- [Instructions to follow] Look through the lines below for the word "encoding", and copy every line that has it.

(Data excerpts)

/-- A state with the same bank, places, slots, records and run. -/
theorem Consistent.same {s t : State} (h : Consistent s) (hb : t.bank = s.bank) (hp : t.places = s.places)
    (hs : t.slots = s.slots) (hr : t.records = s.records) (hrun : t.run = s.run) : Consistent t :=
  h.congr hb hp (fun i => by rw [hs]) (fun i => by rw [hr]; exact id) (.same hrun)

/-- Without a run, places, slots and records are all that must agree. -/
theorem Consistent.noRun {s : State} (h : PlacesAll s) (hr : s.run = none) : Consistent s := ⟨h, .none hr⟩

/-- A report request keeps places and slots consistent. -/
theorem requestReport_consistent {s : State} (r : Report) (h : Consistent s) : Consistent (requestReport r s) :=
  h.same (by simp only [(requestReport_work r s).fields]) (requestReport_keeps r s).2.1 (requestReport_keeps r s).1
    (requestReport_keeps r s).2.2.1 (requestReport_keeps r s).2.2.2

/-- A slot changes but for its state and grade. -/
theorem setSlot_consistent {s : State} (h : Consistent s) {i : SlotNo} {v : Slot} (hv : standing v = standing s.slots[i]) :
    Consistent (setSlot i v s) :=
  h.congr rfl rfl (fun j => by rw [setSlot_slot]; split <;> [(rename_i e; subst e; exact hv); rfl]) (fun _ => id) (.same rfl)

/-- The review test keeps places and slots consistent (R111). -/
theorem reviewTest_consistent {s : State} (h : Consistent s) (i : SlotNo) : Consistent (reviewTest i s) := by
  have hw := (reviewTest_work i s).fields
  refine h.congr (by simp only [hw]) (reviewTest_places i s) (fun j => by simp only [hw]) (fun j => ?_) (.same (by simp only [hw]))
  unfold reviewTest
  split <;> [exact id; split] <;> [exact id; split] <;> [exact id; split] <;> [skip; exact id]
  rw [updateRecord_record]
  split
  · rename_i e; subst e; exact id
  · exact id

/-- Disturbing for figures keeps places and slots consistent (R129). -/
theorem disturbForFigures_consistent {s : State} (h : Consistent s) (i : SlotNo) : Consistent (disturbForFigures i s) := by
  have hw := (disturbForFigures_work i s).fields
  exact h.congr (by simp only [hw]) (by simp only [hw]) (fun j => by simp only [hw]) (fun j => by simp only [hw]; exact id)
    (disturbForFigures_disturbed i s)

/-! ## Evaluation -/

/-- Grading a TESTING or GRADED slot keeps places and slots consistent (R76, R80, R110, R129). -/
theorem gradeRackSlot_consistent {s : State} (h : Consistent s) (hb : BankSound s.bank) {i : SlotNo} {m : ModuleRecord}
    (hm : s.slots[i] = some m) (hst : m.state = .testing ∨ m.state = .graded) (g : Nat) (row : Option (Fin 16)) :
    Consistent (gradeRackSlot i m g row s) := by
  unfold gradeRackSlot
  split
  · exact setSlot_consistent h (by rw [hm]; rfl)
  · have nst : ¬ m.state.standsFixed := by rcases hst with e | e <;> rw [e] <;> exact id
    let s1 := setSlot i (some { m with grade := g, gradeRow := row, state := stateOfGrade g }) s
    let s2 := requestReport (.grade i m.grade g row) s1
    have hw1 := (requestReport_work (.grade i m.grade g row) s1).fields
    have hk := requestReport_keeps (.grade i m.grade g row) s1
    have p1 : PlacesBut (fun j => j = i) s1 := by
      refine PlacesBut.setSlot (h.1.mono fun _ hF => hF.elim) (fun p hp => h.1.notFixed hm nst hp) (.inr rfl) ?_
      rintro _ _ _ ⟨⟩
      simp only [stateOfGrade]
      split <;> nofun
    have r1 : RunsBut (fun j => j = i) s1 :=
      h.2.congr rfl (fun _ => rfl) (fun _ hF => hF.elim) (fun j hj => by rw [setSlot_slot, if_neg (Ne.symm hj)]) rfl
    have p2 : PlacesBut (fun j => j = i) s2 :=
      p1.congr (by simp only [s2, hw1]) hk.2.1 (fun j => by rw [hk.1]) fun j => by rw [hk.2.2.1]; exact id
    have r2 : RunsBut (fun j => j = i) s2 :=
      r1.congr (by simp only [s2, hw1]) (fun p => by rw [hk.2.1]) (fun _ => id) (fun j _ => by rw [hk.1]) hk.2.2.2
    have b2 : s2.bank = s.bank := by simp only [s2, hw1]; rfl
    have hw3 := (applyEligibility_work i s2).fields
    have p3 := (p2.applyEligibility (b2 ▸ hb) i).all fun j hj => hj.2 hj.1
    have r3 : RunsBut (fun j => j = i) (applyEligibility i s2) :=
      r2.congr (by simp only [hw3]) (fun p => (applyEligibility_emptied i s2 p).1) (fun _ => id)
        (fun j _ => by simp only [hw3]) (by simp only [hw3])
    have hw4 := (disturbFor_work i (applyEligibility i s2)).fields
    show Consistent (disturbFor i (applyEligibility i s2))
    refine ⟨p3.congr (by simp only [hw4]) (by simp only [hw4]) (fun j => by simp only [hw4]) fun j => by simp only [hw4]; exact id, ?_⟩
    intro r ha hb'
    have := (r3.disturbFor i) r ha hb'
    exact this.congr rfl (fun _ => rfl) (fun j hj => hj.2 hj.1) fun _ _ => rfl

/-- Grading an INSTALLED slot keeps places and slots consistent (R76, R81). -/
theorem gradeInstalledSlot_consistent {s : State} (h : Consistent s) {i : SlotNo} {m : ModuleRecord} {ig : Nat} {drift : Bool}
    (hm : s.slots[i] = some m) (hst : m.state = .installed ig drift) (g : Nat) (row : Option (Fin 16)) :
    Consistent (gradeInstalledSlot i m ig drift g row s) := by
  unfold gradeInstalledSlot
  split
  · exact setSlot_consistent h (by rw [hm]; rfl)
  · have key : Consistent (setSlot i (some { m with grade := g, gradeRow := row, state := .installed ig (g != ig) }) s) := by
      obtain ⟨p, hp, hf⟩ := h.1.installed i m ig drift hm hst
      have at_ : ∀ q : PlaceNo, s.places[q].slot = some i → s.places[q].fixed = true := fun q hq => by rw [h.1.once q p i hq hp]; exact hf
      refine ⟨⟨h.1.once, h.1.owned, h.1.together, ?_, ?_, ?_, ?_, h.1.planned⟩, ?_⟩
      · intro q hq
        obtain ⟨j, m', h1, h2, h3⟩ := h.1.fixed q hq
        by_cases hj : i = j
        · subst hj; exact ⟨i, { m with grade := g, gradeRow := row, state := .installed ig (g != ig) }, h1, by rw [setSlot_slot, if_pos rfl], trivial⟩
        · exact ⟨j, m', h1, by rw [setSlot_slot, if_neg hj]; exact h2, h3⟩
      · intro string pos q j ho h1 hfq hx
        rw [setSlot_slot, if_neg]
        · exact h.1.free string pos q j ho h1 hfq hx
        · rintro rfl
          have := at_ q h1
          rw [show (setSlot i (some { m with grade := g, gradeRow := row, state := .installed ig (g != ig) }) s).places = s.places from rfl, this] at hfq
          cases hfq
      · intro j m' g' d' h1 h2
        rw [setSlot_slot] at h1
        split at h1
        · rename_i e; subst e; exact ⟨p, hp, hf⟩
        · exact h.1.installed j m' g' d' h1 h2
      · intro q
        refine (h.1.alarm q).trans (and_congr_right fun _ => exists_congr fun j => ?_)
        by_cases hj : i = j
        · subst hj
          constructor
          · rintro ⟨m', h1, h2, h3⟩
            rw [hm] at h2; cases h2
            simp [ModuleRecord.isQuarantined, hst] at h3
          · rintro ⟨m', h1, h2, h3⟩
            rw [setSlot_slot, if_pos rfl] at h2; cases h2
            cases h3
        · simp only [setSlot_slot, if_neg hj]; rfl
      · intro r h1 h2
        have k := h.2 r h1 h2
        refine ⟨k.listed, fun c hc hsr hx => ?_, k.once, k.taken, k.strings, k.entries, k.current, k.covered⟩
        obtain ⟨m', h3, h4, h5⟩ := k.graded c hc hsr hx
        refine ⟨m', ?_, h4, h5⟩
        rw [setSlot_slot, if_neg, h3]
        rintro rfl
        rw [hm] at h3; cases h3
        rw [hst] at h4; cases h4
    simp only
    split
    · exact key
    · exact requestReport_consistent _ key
...
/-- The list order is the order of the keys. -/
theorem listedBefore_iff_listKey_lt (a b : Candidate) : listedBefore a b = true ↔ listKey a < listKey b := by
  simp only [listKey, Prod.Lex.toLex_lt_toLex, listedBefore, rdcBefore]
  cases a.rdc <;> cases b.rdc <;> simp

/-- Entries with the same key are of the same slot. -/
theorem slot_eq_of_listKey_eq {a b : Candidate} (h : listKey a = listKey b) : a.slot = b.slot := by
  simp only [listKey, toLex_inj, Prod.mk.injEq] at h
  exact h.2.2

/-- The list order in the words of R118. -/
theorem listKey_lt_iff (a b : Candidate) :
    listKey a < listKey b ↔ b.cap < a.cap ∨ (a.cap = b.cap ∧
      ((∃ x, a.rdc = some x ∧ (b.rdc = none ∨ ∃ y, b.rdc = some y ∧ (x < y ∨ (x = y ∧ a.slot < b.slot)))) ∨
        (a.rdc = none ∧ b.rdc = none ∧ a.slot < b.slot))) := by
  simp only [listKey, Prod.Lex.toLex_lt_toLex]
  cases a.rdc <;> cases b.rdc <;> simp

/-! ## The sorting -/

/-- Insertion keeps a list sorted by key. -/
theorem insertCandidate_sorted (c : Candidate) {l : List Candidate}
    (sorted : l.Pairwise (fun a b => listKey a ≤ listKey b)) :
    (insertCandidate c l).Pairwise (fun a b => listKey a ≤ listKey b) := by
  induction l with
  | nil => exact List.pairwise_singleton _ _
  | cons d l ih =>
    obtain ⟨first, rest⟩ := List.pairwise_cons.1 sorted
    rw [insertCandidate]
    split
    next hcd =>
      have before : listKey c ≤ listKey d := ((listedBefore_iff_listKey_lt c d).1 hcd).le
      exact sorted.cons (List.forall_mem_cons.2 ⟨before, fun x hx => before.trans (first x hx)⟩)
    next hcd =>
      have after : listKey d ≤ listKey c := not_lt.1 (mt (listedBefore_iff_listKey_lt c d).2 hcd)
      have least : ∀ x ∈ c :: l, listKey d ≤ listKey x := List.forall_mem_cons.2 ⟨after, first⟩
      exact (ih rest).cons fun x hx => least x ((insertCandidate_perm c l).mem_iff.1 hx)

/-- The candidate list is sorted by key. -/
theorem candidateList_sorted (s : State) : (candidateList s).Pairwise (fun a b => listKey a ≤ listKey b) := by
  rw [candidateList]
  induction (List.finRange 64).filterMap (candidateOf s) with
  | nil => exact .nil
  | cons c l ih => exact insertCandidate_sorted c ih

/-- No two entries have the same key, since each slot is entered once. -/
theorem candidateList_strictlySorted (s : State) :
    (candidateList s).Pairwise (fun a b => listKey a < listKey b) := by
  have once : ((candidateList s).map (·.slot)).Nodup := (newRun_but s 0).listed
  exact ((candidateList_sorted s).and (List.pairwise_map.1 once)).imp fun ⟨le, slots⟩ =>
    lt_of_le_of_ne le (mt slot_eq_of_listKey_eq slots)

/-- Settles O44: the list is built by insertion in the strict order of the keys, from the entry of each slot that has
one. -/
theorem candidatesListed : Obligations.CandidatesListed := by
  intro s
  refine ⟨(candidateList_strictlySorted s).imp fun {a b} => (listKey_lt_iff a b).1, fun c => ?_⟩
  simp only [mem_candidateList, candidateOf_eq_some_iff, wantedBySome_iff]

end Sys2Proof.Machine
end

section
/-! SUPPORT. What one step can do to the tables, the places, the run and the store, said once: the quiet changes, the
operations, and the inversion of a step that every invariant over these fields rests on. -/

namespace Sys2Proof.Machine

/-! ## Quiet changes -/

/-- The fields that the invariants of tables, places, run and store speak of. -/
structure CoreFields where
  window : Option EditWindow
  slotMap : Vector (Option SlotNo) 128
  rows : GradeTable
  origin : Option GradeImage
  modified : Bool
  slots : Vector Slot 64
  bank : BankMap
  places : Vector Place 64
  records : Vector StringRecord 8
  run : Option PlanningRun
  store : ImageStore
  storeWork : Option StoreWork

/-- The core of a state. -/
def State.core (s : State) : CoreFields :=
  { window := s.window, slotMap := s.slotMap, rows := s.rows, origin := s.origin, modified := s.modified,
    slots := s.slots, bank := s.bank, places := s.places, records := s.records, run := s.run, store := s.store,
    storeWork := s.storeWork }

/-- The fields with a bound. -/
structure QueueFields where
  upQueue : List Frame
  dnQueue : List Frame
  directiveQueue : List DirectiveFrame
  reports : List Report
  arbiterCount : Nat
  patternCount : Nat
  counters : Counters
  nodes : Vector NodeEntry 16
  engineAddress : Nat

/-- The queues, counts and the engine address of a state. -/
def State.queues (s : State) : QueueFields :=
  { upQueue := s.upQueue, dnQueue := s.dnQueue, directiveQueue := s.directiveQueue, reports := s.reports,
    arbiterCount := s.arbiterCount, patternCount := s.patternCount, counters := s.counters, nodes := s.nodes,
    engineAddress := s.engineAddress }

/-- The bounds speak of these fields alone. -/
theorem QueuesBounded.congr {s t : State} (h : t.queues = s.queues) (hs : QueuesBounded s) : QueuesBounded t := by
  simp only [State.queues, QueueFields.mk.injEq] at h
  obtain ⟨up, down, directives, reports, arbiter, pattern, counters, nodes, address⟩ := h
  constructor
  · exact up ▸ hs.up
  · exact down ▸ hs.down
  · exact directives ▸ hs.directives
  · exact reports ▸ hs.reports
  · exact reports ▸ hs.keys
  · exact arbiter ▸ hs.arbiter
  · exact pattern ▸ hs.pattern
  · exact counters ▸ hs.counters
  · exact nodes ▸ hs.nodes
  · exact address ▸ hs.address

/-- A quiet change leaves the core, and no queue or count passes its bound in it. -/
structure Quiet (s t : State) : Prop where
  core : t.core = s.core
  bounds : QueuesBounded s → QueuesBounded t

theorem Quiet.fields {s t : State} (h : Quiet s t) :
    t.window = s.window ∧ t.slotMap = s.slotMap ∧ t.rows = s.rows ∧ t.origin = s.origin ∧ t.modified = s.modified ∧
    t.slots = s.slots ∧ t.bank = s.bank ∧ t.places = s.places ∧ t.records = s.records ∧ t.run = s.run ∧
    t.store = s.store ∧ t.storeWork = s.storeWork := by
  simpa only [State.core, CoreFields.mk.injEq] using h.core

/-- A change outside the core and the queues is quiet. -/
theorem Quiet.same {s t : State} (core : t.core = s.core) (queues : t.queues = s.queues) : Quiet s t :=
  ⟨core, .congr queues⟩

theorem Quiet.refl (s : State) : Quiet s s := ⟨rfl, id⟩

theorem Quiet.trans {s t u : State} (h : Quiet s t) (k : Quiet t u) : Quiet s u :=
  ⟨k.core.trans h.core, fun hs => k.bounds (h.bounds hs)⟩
--
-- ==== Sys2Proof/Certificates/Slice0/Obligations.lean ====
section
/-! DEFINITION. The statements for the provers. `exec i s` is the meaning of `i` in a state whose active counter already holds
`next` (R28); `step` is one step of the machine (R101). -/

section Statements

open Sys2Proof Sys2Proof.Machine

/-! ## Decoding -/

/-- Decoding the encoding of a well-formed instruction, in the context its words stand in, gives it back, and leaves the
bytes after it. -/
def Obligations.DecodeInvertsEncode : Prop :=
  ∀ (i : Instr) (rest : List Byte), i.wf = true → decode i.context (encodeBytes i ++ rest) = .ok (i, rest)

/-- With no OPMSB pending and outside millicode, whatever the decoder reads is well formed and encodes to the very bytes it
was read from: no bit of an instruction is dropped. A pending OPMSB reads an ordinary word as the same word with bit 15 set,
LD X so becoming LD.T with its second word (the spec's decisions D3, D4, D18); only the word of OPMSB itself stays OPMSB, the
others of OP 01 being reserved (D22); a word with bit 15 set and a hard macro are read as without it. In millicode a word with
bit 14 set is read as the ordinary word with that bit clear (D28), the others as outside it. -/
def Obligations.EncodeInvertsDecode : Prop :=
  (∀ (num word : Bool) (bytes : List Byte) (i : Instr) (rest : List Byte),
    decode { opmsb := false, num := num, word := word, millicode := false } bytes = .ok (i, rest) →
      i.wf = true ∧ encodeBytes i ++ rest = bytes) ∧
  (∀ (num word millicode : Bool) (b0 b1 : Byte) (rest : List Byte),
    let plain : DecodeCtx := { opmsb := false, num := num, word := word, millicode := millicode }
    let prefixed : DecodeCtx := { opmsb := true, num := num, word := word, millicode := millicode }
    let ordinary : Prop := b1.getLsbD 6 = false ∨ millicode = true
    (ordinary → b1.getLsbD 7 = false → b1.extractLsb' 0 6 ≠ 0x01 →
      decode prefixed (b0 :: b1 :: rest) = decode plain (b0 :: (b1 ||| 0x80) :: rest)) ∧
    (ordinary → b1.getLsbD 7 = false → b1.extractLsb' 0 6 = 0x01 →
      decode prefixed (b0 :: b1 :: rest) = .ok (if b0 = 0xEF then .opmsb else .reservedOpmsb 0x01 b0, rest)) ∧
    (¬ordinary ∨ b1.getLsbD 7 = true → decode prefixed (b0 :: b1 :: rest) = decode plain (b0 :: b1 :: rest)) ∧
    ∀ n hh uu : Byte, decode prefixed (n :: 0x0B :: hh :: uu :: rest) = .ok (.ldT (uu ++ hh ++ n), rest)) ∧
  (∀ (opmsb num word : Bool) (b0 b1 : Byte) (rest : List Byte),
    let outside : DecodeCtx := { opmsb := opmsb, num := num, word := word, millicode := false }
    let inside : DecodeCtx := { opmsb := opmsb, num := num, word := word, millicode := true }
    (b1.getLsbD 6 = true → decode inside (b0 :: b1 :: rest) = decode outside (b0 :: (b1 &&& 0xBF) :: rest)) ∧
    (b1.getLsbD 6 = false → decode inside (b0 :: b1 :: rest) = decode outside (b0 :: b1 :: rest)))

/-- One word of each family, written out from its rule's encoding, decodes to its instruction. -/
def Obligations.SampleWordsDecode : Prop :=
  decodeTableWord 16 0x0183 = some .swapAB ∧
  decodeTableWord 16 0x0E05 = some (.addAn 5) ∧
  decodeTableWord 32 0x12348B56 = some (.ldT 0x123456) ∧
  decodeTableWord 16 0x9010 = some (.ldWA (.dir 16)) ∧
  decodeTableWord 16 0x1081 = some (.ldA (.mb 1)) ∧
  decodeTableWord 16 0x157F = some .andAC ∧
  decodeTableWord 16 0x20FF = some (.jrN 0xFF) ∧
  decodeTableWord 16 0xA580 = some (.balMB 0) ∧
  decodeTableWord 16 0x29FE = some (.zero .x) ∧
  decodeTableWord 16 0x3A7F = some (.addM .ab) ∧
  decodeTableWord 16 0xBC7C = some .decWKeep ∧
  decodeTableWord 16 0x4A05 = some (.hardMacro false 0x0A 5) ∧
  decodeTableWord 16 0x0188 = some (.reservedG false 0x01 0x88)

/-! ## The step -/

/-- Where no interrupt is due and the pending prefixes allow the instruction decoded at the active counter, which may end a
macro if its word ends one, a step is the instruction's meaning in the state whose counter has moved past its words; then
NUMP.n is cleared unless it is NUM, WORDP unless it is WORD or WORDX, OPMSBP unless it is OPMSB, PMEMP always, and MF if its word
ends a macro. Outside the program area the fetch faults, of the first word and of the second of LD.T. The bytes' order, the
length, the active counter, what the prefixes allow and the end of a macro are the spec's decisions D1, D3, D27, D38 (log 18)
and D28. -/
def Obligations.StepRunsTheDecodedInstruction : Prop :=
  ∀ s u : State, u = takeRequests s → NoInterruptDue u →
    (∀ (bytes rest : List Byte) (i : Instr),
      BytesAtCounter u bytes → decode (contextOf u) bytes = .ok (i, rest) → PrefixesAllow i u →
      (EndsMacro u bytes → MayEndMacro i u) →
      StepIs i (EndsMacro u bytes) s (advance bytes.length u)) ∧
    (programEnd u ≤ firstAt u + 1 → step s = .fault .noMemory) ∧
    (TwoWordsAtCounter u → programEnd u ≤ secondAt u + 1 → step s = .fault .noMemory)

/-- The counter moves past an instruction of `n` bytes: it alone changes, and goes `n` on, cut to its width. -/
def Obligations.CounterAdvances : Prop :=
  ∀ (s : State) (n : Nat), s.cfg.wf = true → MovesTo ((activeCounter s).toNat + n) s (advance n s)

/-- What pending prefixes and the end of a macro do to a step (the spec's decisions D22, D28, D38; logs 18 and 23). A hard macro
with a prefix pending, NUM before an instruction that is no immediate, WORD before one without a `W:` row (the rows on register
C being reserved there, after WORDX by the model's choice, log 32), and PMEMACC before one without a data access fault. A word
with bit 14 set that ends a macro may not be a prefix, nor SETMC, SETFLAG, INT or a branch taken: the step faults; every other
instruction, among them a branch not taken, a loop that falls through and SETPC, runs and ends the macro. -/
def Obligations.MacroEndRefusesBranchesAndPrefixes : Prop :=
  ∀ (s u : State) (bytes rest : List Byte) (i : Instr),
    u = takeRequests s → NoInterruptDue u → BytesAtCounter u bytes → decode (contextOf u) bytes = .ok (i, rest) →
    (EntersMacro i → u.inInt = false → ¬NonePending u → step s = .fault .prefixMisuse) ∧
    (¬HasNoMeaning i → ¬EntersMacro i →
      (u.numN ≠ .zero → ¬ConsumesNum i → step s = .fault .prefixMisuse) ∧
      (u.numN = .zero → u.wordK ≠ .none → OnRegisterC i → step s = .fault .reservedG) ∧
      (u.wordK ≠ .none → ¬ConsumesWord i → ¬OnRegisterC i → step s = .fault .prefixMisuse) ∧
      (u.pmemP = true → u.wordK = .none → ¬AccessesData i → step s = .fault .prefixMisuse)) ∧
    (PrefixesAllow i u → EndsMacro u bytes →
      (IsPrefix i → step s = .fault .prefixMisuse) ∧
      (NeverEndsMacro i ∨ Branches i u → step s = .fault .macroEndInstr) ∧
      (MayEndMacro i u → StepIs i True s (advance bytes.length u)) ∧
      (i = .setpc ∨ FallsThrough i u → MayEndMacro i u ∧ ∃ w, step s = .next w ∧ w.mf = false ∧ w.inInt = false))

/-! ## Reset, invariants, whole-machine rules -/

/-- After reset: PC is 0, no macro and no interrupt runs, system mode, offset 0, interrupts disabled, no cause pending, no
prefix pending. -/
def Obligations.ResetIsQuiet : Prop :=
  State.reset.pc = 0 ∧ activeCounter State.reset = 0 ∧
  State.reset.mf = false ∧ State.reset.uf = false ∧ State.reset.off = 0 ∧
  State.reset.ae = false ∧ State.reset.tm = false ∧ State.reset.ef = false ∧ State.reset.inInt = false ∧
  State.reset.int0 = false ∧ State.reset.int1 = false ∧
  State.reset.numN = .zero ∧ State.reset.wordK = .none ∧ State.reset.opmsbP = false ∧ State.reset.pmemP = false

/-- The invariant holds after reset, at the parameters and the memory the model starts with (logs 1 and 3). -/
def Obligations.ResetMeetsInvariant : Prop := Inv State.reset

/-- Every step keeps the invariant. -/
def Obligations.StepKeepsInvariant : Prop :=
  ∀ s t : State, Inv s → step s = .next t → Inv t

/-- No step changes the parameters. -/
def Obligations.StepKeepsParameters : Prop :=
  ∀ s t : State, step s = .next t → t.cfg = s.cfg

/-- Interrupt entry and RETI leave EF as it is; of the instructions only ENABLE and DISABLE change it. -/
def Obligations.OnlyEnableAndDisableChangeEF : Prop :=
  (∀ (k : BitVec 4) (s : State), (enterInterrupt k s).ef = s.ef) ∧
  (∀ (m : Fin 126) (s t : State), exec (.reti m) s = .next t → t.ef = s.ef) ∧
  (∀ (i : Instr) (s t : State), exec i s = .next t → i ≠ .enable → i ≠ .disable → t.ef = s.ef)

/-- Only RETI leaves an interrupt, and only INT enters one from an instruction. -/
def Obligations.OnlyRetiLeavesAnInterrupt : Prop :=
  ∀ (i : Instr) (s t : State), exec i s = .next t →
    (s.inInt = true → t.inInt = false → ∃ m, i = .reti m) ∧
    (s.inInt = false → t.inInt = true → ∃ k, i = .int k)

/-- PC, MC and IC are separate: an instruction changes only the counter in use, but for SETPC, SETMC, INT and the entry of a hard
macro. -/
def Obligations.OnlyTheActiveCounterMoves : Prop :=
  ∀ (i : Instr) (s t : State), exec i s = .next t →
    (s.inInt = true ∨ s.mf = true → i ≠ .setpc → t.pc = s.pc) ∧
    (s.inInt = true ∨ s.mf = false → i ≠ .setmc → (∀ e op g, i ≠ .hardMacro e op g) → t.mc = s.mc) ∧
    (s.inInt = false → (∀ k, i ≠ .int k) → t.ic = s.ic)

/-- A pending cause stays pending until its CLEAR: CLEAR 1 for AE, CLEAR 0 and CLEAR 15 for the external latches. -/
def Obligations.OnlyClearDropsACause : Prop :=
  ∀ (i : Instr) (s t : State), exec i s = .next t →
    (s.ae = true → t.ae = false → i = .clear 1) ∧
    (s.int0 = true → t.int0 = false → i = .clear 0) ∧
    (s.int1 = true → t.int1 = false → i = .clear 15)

- [Your response]
/-- Decoding the encoding of a well-formed instruction, in the context its words stand in, gives it back, and leaves the
/-- One word of each family, written out from its rule's encoding, decodes to its instruction. -/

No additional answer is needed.